With mobile advertising becoming the norm – and growing at over 150% a year, all seems happy in the world of windswept, personalized, sticky messaging. There is, however, a great deal riding on the success of targeted advertising. Facebook’s IPO valuation relies almost exclusively on their sponsored stories approach to advertising, which means that we are about to put a bet of $100 billion on Facebook getting it right. In the documents that a company has to file before it can go through the IPO process, is one that asks for a list of things that could kill your business. Facebook said the whole thing would die if they didn’t get the advertising and/or its community left.
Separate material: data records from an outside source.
/-- R64 ("dropping the excess never changes the result kind"): cutting a received sequence to `RX_BUF_LEN` changes
neither the value or the failure of a Get, but for the raw bytes kept, nor the success of a Set or its error code.
-/
def Obligations.BufferCutKeepsOutcome : Prop :=
  ∀ t : List Byte,
    (∀ w, valueOf (decodeResponse (clip t) .get) = .ok w ↔ valueOf (decodeResponse t .get) = .ok w) ∧
    (valueOf (decodeResponse (clip t) .get) = .error .noResponse ↔
      valueOf (decodeResponse t .get) = .error .noResponse) ∧
    (valueOf (decodeResponse (clip t) .get) = .error .malformedPayload ↔
      valueOf (decodeResponse t .get) = .error .malformedPayload) ∧
    (∀ code, valueOf (decodeResponse (clip t) .get) = .error (.protocol code (clip t)) ↔
      valueOf (decodeResponse t .get) = .error (.protocol code t)) ∧
    (setOutcome (decodeResponse (clip t) .set) = .ok () ↔ setOutcome (decodeResponse t .set) = .ok ()) ∧
    (∀ code, setOutcome (decodeResponse (clip t) .set) = .error (code, clip t) ↔
      setOutcome (decodeResponse t .set) = .error (code, t))

/-- R64: what the transport collects ends at the first terminator or holds none, and the block keeps its first
`RX_BUF_LEN` bytes, all of them when it is no longer. -/
def Obligations.ReceiveHasReadShape : Prop :=
  ∀ s : State,
    (hasTerminator s.rxBytes = false ∨ ∃ t, s.rxBytes = t ++ [0x0D] ∧ hasTerminator t = false) ∧
    s.received = s.rxBytes.take Config.rxBufLen ∧ s.received.length = min s.rxBytes.length Config.rxBufLen ∧
    (s.rxBytes.length ≤ Config.rxBufLen → s.received = s.rxBytes)

/-- R38, R290: a read takes bytes off the front of what is pending and has arrived, and leaves the rest. That a read
stops at a pending terminator is the model's reading (log 5). -/
def Obligations.ReceiveLosesNoByte : Prop :=
  ∀ s : State,
    (hasTerminator s.rxPending = true → s.rxBytes ++ s.afterRx.rxPending = s.rxPending) ∧
    (hasTerminator s.rxPending = false → s.rxBytes ++ s.afterRx.rxPending = s.rxPending ++ s.arrival)

/-! ### Scaling, addresses and flags -/

/-- R142: a wire value is given exactly when the exponent is legal and the scaled quantity is an integer in 0 ..
65535, and then it is that integer. -/
def Obligations.WireValueIsExact : Prop :=
  ∀ (num : BitVec 32) (exp : BitVec 2) (scale : Scale) (w : Word),
    wireOf num exp scale = some w ↔ exp ≠ 3 ∧ w.toNat * 10 ^ exp.toNat = num.toNat * scale.factor

/-- R141: `scaledValue` fails exactly as `valueOf` does, and otherwise gives the wire value divided by the scale,
exactly; it lies in 0 .. 6553.5 with scale 10 and in 0 .. 655.35 with scale 100. -/
def Obligations.PhysicalValueIsExact : Prop :=
  (∀ frame scale f, scaledValue frame scale = .error f ↔ valueOf frame = .error f) ∧
  (∀ frame scale q, scaledValue frame scale = .ok q →
    ∃ w : Word, valueOf frame = .ok w ∧ q * (scale.factor : Rat) = (w.toNat : Rat)) ∧
  (∀ frame q, scaledValue frame .tenths = .ok q → 0 ≤ q ∧ q ≤ 65535 / 10) ∧
  (∀ frame q, scaledValue frame .hundredths = .ok q → 0 ≤ q ∧ q ≤ 65535 / 100)

/-- R52: each of the 14 ids of Table 20-1 gives its address (four of them numbers, ten of them parameters), ids 14
and 15 fail with `UnknownParameter`, and no host operation ends with that failure, in the step that accepts it or in a
later one. -/
def Obligations.AddressOfRegisterTable : Prop :=
  addressOf 0 = .ok 0x0700 ∧ addressOf 1 = .ok (Config.openAddress .driverCurrentValue) ∧
  addressOf 2 = .ok (Config.openAddress .driverCurrentMax) ∧
  addressOf 3 = .ok (Config.openAddress .driverCurrentMeasured) ∧
  addressOf 4 = .ok (Config.openAddress .driverVoltageMeasured) ∧ addressOf 5 = .ok 0x0A1A ∧
  addressOf 6 = .ok (Config.openAddress .tecTemperatureValue) ∧
  addressOf 7 = .ok (Config.openAddress .tecTemperatureMax) ∧
  addressOf 8 = .ok (Config.openAddress .tecTemperatureMeasured) ∧
  addressOf 9 = .ok (Config.openAddress .tecCurrentMeasured) ∧
  addressOf 10 = .ok (Config.openAddress .tecCurrentLimit) ∧
  addressOf 11 = .ok (Config.openAddress .tecVoltageMeasured) ∧ addressOf 12 = .ok 0x0800 ∧ addressOf 13 = .ok 0x0701 ∧
  addressOf 14 = .error .unknownParameter ∧ addressOf 15 = .error .unknownParameter ∧
  (∀ (i : Instr) (s t : State), isHostOp i = true → s.seq = .idle → exec i s = .next t → t.seq = .idle →
    t.res ≠ some .unknownParameter) ∧
  (∀ (i : Instr) (s t : State), s.seq.operation = some i → step s = .next t → t.seq = .idle →
    t.res ≠ some .unknownParameter)

/-- R152, R153 to R155: under every layout with pairwise distinct places, the word with one flag's bit set decodes
to that flag and no other. -/
def Obligations.SingleFlagWordDecodes : Prop :=
  (∀ layout : DriverFlag → Place, Function.Injective layout → ∀ f : DriverFlag,
    driverStateAt layout (BitVec.ofNat 16 (2 ^ placePos (layout f))) =
      { deviceOn := f == .deviceOn, driverOn := f == .driverOn, currentInternal := f == .currentInternal,
        enableInternal := f == .enableInternal, ntcDeny := f == .ntcDeny, interlockDeny := f == .interlockDeny }) ∧
  (∀ layout : TecFlag → Place, Function.Injective layout → ∀ f : TecFlag,
    tecStateAt layout (BitVec.ofNat 16 (2 ^ placePos (layout f))) =
      { tecOn := f == .tecOn, tempInternal := f == .tempInternal, enableInternal := f == .enableInternal }) ∧
  (∀ layout : LockFlag → Place, Function.Injective layout → ∀ f : LockFlag,
    lockStateAt layout (BitVec.ofNat 16 (2 ^ placePos (layout f))) =
      { interlock := f == .interlock, ldOvercurrent := f == .ldOvercurrent, ldOverheat := f == .ldOverheat,
        ntcExternal := f == .ntcExternal, tecError := f == .tecError, tecSelfHeat := f == .tecSelfHeat })

/-- R9, R152: the instance's own layouts give the flags of one decoder pairwise distinct places. They are opaque
rearrangements of the eight places (log 8). -/
def Obligations.LayoutsAreAdmissible : Prop :=
  Function.Injective Config.driverLayout ∧ Function.Injective Config.tecLayout ∧ Function.Injective Config.lockLayout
The risk is big because we are still experimenting and we do not know what human beings will want or put up with. We are fickle. Pundits ponder daily on whether display ads are alive or dead, and the same goes for ‘pay per click’ models.
Take this example.
In the normal course of events, someone whose life is focused on one thing, say horse riding and horse care, discovers that she will need to buy a couple of party dresses for a series of one-off events. Her on-line research goes from horse feed to long black dresses. Having done the research and gone back to the horse feed research, she is now followed through her regular sites by adverts for dresses. This is not only spooky and irritating it is also completely irrelevant to her.
The problem, of course, is that the engine that picked up the research into dresses, said ‘Ah, a likely customer’ and sold the opportunity. It did not, could not, say ‘Hmm, probably a ‘one-off’, let’s try a dress ad, or shoe ad in a week’s time and if it is ignored, we’ll go back to special offers on horse feed, which she doesn’t even notice we put in front of her any more’.